This week, GourmetPro will be at SKS Japan, the country’s largest food-tech gathering. Before the conference whirlwind, I sat down with UnlocX co-founders Hirotaka Tanaka and Akiko Okada, the organizers of SKS Japan, to ask how Japan’s foodtech ecosystem is changing and also what to expect from this year’s event.
Watch the full conversation here:
Or listen to it here:
There’s a lot happening in Japan’s food tech space and Hiro did not hedge. He pointed to a new mix of players and public momentum, highlighting that Japan’s food innovation has stepped into the second stage and that the Tokyo Metropolitan Government has been supportive of increasing the number of startups, making the sector very dynamic.
There were 2 points in our conversation that really reeled me in.
First, strength isn’t speed.

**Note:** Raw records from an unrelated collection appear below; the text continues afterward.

-- ==== Sys2Proof/Tests/Slice0.lean ====
section
/-! SUPPORT. Tests: the well-formedness checks, worked examples and tables of the specification, and for each statement
states and operands that meet the hypotheses of each of its clauses. -/
namespace Sys2Proof.Tests

set_option Elab.async false
set_option maxRecDepth 100000
set_option linter.unusedVariables false
open Machine
open Safety

/-! ### Well-formedness: an ill-formed command for each check -/

/-- The ways out of ports 0 to 5, none held; and with one beyond its field. -/
def wOuts : List Egress := List.replicate 6 ⟨65536, false⟩
def wLate (n : Nat) : List Egress := wOuts.set n ⟨2 ^ 64, false⟩
/-- A PTP message whose fields are the greatest. -/
def wMsg : PtpBody := ⟨.syncTwoStep, 2 ^ 80 - 1, 2 ^ 16 - 1, 255, 2 ^ 63 - 1, true, 2 ^ 16 - 1⟩

theorem test_wf_refuses_values :
    ∀ i ∈ ([.registerWrite .can0 0x10000 0 1 0, .registerWrite .can0 0 256 1 0, .registerWrite .can0 0 0 0 0,
        .registerWrite .can0 0 0 33 0, .registerWrite .can0 0 0 1 256, .ownerWrite .can1 256, .pdoMappingCountWrite .can0 0x1604 1,
        .pdoMappingCountWrite .can0 0x19FF 1, .pdoMappingCountWrite .can0 0x1600 256, .syncValueWrite .can0 (2 ^ 32),
        .syncAddWrite .can0 (2 ^ 32), .speedWrite .can0 (2 ^ 32), .calderaReset .can0 256, .counterEnable .can0 256, .dbgStop 256 false,
        .dbgGrant 256, .bypass 256] : List Instr), i.wf = false := by decide +kernel

theorem test_wf_refuses_bus :
    ∀ i ∈ ([.mailboxRequest 0 (.request (2 ^ 32)), .mailboxRequest 0 (.length (2 ^ 32)), .mailboxRequest 0 (.data 0 4 (2 ^ 32)),
        .mailboxRequest 0 (.data 4 8 0), .mailboxRequest 0 (.data 32 4 0), .mailboxRequest 0 (.data 0 16 0), .mailboxRequest 0 (.readOnly 3),
        .mailboxRequest 0 (.requestLength 0 (2 ^ 32)),
        .usdoRequest 0 (.read 0x10000 0), .usdoRequest 0 (.read 0 256), .usdoRequest 0 (.write 0x10000 0 1 0),
        .usdoRequest 0 (.write 0 256 1 0), .usdoRequest 0 (.write 0 0 33 0), .usdoRequest 0 (.write 0 0 1 256),
        .usdoRequest 0 (.writeStart 0x10000 0 1), .usdoRequest 0 (.writeStart 0 256 1), .usdoRequest 0 (.writeStart 0 0 0),
        .usdoRequest 0 (.segment false []), .usdoRequest 0 (.segment false (zeros 57)), .syncReceived 0 2048, .rpdoReceived 0 2048 [],
        .rpdoReceived 0 0 (zeros 65)] : List Instr), i.wf = false := by decide +kernel

theorem test_wf_refuses_compute :
    ∀ i ∈ ([.load 0 16, .endLoop 0 16, .completionTimeout (.skein 0) 16, .completionTimeout (.engine 0) 2, .planLoadComplete ⟨0, some 0x10000⟩, .treadleTick 0 256, .completionDelivery 0 (2 ^ 32) false,
        .queuePush .host 16384 [zeros 32], .queuePush .host 0 [], .queuePush .host 0 [zeros 31], .queuePop 16384 1, .queuePop 0 0,
        .queuePop 0 16385, .railSample (List.replicate 6 0) 0, .railSample (List.replicate 7 0x10000) 0,
        .railSample (List.replicate 7 0) 0x8000] : List Instr), i.wf = false := by decide +kernel

theorem test_wf_refuses_host :
    ∀ i ∈ ([.hostMemoryRead true (2 ^ 33) 1, .hostMemoryRead true 0 0, .hostMemoryWrite true (2 ^ 33) [some 0], .hostMemoryWrite true 0 [],
        .bar0RefusedAccess true (2 ^ 20) 1, .bar0RefusedAccess true 0 0, .doorbellPush 16384 4 0, .doorbellPush 0 9 0,
        .doorbellPush 0 1 256, .doorbellPop 16384 4 0, .doorbellPop 0 0 0, .doorbellPop 0 1 256, .syncDoorbellWrite (2 ^ 17) 4 0,
        .syncDoorbellWrite 0 0 0, .syncDoorbellWrite 0 1 256, .pcieLinkUp 4 1, .pcieLinkUp 1 3, .dbgMemRead (2 ^ 48),
        .dbgMemWrite (2 ^ 48) (zeros 32), .dbgMemWrite 0 (zeros 31), .dbgUnlock (zeros 63) (zeros 2420), .dbgUnlock (zeros 64) []]
        : List Instr), i.wf = false := by decide +kernel

theorem test_wf_refuses_sensors :
    ∀ i ∈ ([.frameStart 0 ⟨0, .none⟩ 0x10000, .lineStart 0 ⟨0, .none⟩ 0x10000, .imageLine 0 0 64 .none [], .ethernetFrameReceived 0 false (zeros 17),
        .sampleBudgetExpiry 0 (2 ^ 32), .faultDetect 0 0 ⟨0, .none⟩ 0,
        .faultDetect 0x19 0 ⟨0, .none⟩ 0, .faultDetect 1 0 ⟨0x10000, .none⟩ 0, .faultDetect 1 0 ⟨0, .none⟩ (2 ^ 64),
        .faultDetect 1 0 ⟨0, (.descriptor 0 16)⟩ 0, .faultDetect 1 0 ⟨0, (.decoder 0 (2 ^ 32))⟩ 0, .warning 0x7F 0 0 0, .warning 0x80 0 0x10000 0,
        .warning 0x80 0 0 (2 ^ 64)] : List Instr), i.wf = false := by decide +kernel

theorem test_wf_refuses_ptp :
    ∀ i ∈ ([.ptpSyncReceived 0 256 ⟨0, 0⟩, .ptpSyncReceived 0 0 ⟨(2 ^ 79), 0⟩, .ptpSyncReceived 0 0 ⟨0, (2 ^ 31)⟩, .delayReqSend ⟨0, ⟨2 ^ 64, false⟩, none⟩,
        .delayReqSend ⟨0, ⟨0, false⟩, (some (2 ^ 79))⟩, .pdelayExchange 0 ⟨⟨2 ^ 64, false⟩, none⟩, .pdelayExchange 0 ⟨⟨0, false⟩, (some ⟨2 ^ 79, 0, 0⟩)⟩,
        .pdelayExchange 0 ⟨⟨0, false⟩, (some ⟨0, 2 ^ 79, 0⟩)⟩, .pdelayExchange 0 ⟨⟨0, false⟩, (some ⟨0, 0, 2 ^ 48⟩)⟩,
        .gptpSyncRelay 0 (2 ^ 63) 0 wOuts, .gptpSyncRelay 0 0 (2 ^ 31) wOuts, .gptpSyncRelay 0 0 0 [], .gptpSyncRelay 0 0 0 (wLate 5),
        .ptpEventForward 0 2 1 wMsg [], .ptpEventForward 0 2 1 wMsg (wLate 0), .ptpEventForward 0 2 1 { wMsg with sourcePort := 2 ^ 80 } wOuts,
        .ptpEventForward 0 2 1 { wMsg with sequenceId := 2 ^ 16 } wOuts, .ptpEventForward 0 2 1 { wMsg with domain := 256 } wOuts,
        .ptpEventForward 0 2 1 { wMsg with correction := 2 ^ 63 } wOuts, .ptpEventForward 0 16 0 wMsg wOuts,
        .ptpEventForward 0 2 16 wMsg wOuts, .ptpEventForward 0 2 1 { wMsg with checksum := 2 ^ 16 } wOuts] : List Instr),
      i.wf = false := by decide +kernel

theorem test_wf_refuses_links :
    ∀ i ∈ ([.linkTrained 0 (2 ^ 14) 0, .linkTrained 0 0 4, .lack 0 0x10000, .lnak 0 0x10000, .credit 0 0x10000 0, .credit 0 0 0x10000,
        .resp 0 0x10000 0, .resp 0 0 256, .hello 0 (2 ^ 14) 0 0 0 false, .hello 0 0 (2 ^ 14) 0 0 false, .hello 0 0 0 0x10000 0 false,
        .hello 0 0 0 0 0x10000 false, .count 0 0 (2 ^ 14) 0 0, .count 0 0 0 0x10000 0, .count 0 0 0 0 0x10000, .done 0 0x10000 0 0 0,
        .done 0 0 0x10000 0 0, .done 0 0 0 256 0, .done 0 0 0 0 (2 ^ 14),
        .dataFrameReceived 0 false ⟨256, 0, 0, 0, 0, 0, 0, 0, 0, 0, 0, 0, 0, []⟩] : List Instr), i.wf = false := by decide +kernel

/-- The greatest operands that those checks let through. -/
theorem test_wf_accepts_greatest :
    ∀ i ∈ ([.registerWrite .can0 0xFFFF 255 32 (2 ^ 256 - 1), .pdoMappingCountWrite .can0 0x1A03 255, .usdoRequest 0 (.segment true (zeros 56)),
        .rpdoReceived 1 2047 (zeros 64), .load 63 15, .queuePush .host 16383 [zeros 32], .hostMemoryRead true (2 ^ 33 - 1) 4096,
        .doorbellPush 16383 8 (2 ^ 64 - 1), .faultDetect 0x18 0 ⟨0xFFFF, (.decoder 7 (2 ^ 32 - 1))⟩ (2 ^ 64 - 1), .warning 0xFF 0 0 0, .credit 3 0xFFFF 0xFFFF,
        .ptpSyncReceived 5 255 ⟨(2 ^ 79 - 1), (-(2 ^ 31))⟩, .gptpSyncRelay 0 (-(2 ^ 63)) (2 ^ 31 - 1) wOuts, .ptpEventForward 5 15 15 wMsg wOuts,
        .pdelayExchange 5 ⟨⟨2 ^ 64 - 1, true⟩, (some ⟨-(2 ^ 79), 2 ^ 79 - 1, 2 ^ 48 - 1⟩)⟩, .planLoadComplete ⟨7, some 0xFFFF⟩, .dbgMemRead (2 ^ 48 - 1), .pcieLinkUp 3 4]
        : List Instr), i.wf = true := by decide +kernel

Japan’s food value chain delivers stable, tasty, healthy, cost-efficient food, but that very efficiency makes it rigid for newcomers. Opening lanes for startups and new business teams is the next test.
Second, people first, then tech. As Akiko put it, consumers are not always ready to change their eating behavior easily, so the wins come from behavior-friendly innovation. This includes things like wellness-forward foods, regenerative thinking, and smart upcycling that are familiar and taste great.
There are a number of other challenges that are going to make the direction of evolution of food tech very important in the country.
Japan is aging, so adoption curves are slower unless change is effortless and respectful of habit, while also being affordable.
The supply chain’s hyper-efficiency can stall pilots in procurement unless there are sandboxes, joint ventures, or flexible vendor paths.
Venture money is cautious, but public funding is up. This is brilliant for proof, but unit economics and routes to scale still need to be developed.
Food security is a strategic pressure point: Japan imports roughly 10X what it exports, with calorie self-sufficiency around 38%. These ratios need to be improve significantly, and tech has the power to support this.
Succession in craft and agriculture is fragile too. Miso and soy breweries are shrinking, so pairing chef networks with tech matters if the country wants modernization without losing cultural IP.
And there’s a storytelling gap: Japan has world-class fermentation, flavor design, and ingredient craftsmanship, but hasn’t always packaged that know-how into momentum-building narratives.
The Ministry of Agriculture, Forestry and Fisheries is investing around US$500 million into agri-food startups, while non-food giants – from megabanks to developers – are stepping into food with labs and talent. The translation: we’ll see more real products to touch, taste, and test, and more cross-industry deals designed to push through the “rigidity” barrier.